The flexibility, rigidity, density, and thermal conductivity of PU foam are determined by the type and amount of chemicals used during its manufacture and the process methodology.¹⁴ Manufacturers typically control and regulate the process conditions and raw materials to obtain products that meet the required specifications. Low-molecular-weight polyols produce a more flexible foam that bends and compresses easily. In contrast, high-molecular-weight diisocyanates lead to greater crosslinking during the reaction, resulting in foams with higher rigidity. The mold temperature also influences the final properties of the PU foam, as an increase in the mold temperature correlates with a decrease in the average density, compressive modulus, and yield strength. Utilizing biosilica nanoparticles from rice husks in polyurethane foams may create a sustainable and high-performance composite material. Optimizing processing parameters is crucial for enhancing the mechanical, physical, and thermal properties of materials and broadening their application scope. Various fillers have been used to reinforce polyurethane foams. However, each of these fillers has significant limitations. Ground tire particles interfere with the polymerization reaction owing to competing hydroxyl groups,¹⁵ whereas coffee husks cause density fluctuations owing to poor filler integration. Oak sawdust contains macro-sized particles that lead to agglomeration, causing a decrease in the compressive strength of the foam.¹⁶ In contrast, banana and bergamot peels caused a small improvement in the foam compressive strength owing to weak filler-matrix bonding.⁴ Modified fillers, such as silica nanoparticles and aerogels, are effective in mitigating these limitations; however, they are costly and have environmental concerns due to the chemicals used in the modification. The use of hybrid fillers still falls short of overcoming the issue of matrix incompatibility. This study therefore aimed to optimize the process parameters for manufacturing polyurethane nanocomposite foams using biosilica nanoparticles from locally sourced rice husks as fillers. The effects of process parameters, namely mold temperature, nanoparticle concentration, and curing time, on the density, compressive strength, and thermal conductivity of the developed polyurethane foam nanocomposites were evaluated.

Materials and Methods

Materials

Rice husks were collected from Namulonge, National Crops Research Institute, located in Busukuma Sub-County, Wakiso District, Uganda. The polyol, toluene diisocyanate (TDI), silicone oil, amine, stannous octoate, and methylene chloride were sourced from local firms and companies that manufacture foams. The polyol used for this PUF nanocomposite preparation was Wanol F3110P Viscosity (746 mPa.s at 25°C), OH Number 43 mg KOH/g) purchased from Rajchem Polymers Uganda Limited. Toluene Diisocyanate (TDI) was used as the isocyanate.

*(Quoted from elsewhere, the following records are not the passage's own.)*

/-- A return test ends (R398 steps 3 to 5). -/
def State.returnEnd (s : State) (o : TestOut) : State :=
  let u := o.unit
  let k := u / 2048
  let n := u % 2048
  let s := (s.dropReturn u).noteTest occReturn o
  if k = 0 then
    if s.spinBad n o ∨ s.spnState n = 6 then (((s.setSpnState n 6).syncStop n).rebuild).finish (.returning u) stHW_FAULT []
    else
      let s := (s.newLines n o).foldl (fun s x => s.softCreate (unitId 7 (n * 16 + x.1)) x.2) s
      let s := (s.softRemove u 0).comeBack n .back
      s.finish (.returning u) (if s.risers.contains n then stACCEPTED else stOK) []
  else if k = 3 then
    let rows := o.rows.filter (fun x => (s.repairEntry n x.1 x.2.1 x.2.2).isNone)
    let r := s.repairRows n rows false
    if o.march || r.2 then r.1.finish (.returning u) stHW_FAULT []
    else
      let s := rows.foldl (fun s x => s.softCreate (rowUnit n x.1 x.2.1) (rowDetail x)) (r.1.softRemove u 0)
      (((s.wf (Reg.MEM_CH_STAT n) 2 0 1).zeroChan n).syncDgChan).finish (.returning u) stOK []
  else if k = 5 then
    if o.march then s.finish (.returning u) stHW_FAULT []
    else
      let s := s.softRemove u 0
      let hs := if n < 16 then [2 * n, 2 * n + 1] else [n - 16]
      let s := hs.foldl (fun s h =>
        if h % 2 = 0 ∨ bitOf (s.rd (Reg.PORT_CTL (h / 2))) 3 = true then (s.wf (Reg.PORT_HCTL (h / 2) (h % 2)) 0 0 1).retrain h else s) s
      s.finish (.returning u) stOK []
  else if k = 9 then
    if o.logic = 2 then s.finish (.returning u) stHW_FAULT []
    else ((s.softRemove u 0).wf Reg.MGMT_CORE_ST n n 1).finish (.returning u) stOK []
  else s.finish (.returning u) stHW_FAULT []

/-- The unit is in its return test: a spindle once its reset has completed. -/
def State.testing (s : State) (r : Returning) : Bool := !decide (r.unit < 18) || s.spnState r.unit == 5

/-- RETURN_TEST_DONE (R398). -/
def execReturnTestDone (o : TestOut) (s : State) : Res :=
  if s.hlth.returning.any (fun r => r.unit == o.unit && s.testing r) then .next (s.returnEnd o) else .next s

/-- TEST_TIMEOUT (R379): a test has run for 500 ms; of a wave, the units `outs` have ended and the others have failed. -/
def execTestTimeout (outs : List TestOut) (s : State) : Res :=
  if s.hlth.waves ≠ [] ∧ testLimit ≤ (s.wall - s.hlth.waveAt).toNat then .next (s.endWave outs true)
  else if s.rf Reg.TEST_ROLL_ST 2 0 = 4 ∧ testLimit ≤ (s.now - s.hlth.rollAt).toNat then
    .next (s.rollEnd (lateOut (unitId 0 (s.rf Reg.TEST_ROLL_ST 12 8))))
  else
    match s.hlth.returning.find? (fun r => s.testing r && decide (testLimit ≤ (s.now - r.start).toNat)) with
    | some r => .next (s.returnEnd (lateOut r.unit))
    | none => .next s

end Sys2Proof.Machine
end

Characterization of Rice Husks

Rice husks weighing 10 kg from the super variety were obtained from a local rice mill, sorted to remove large particles, and washed with clean water to remove dust. The moisture content of the rice husks was determined using the official methods of analysis.¹⁷ A 3-g sample of rice husk was placed in a pre-weighed crucible and spread using a spatula. The crucible was then placed in an oven at 110°C for 24 h. After this period, the sample was removed and transferred to a desiccator to cool before being weighed. The moisture content was calculated using equation (1).

Moisture content (%) = \frac{w_{1} - w_{2}}{M} \times 100

(1)

where

w_{1}

is the weight of the sample with the crucible before drying,

w_{2}

is the weight of the sample with the crucible after drying, and

M

is the initial weight of the sample.

The dried sample was then refluxed with 1M Hydrochloric acid for 90 min, washed with distilled water, and oven-dried for 24 h at 110°C. This dissolved cellulose and hemicellulose in the aqueous phase, leaving behind solid residues mainly lignin and inorganics.¹⁸ The ash content of the treated sample was determined according to the standard laboratory analytical procedure of NREL.¹⁷ A 3-g sample of the treated rice husk was placed in a dried and pre-weighed crucible. The crucible was then carbonized until no smoke was produced. After allowing the sample to cool, the crucible was placed in a furnace at 600°C for 3 h until a constant weight was achieved. Once cooled in a desiccator, the ash content was calculated using equation (2).

Ash content (%) = \frac{w_{1} - w_{2}}{m} \times 100

(2)

Where

w_{1}

is the weight of the empty crucible,

w_{2}

is the weight of the sample with the crucible after calcination, and

m

is the initial weight of the oven-dried sample.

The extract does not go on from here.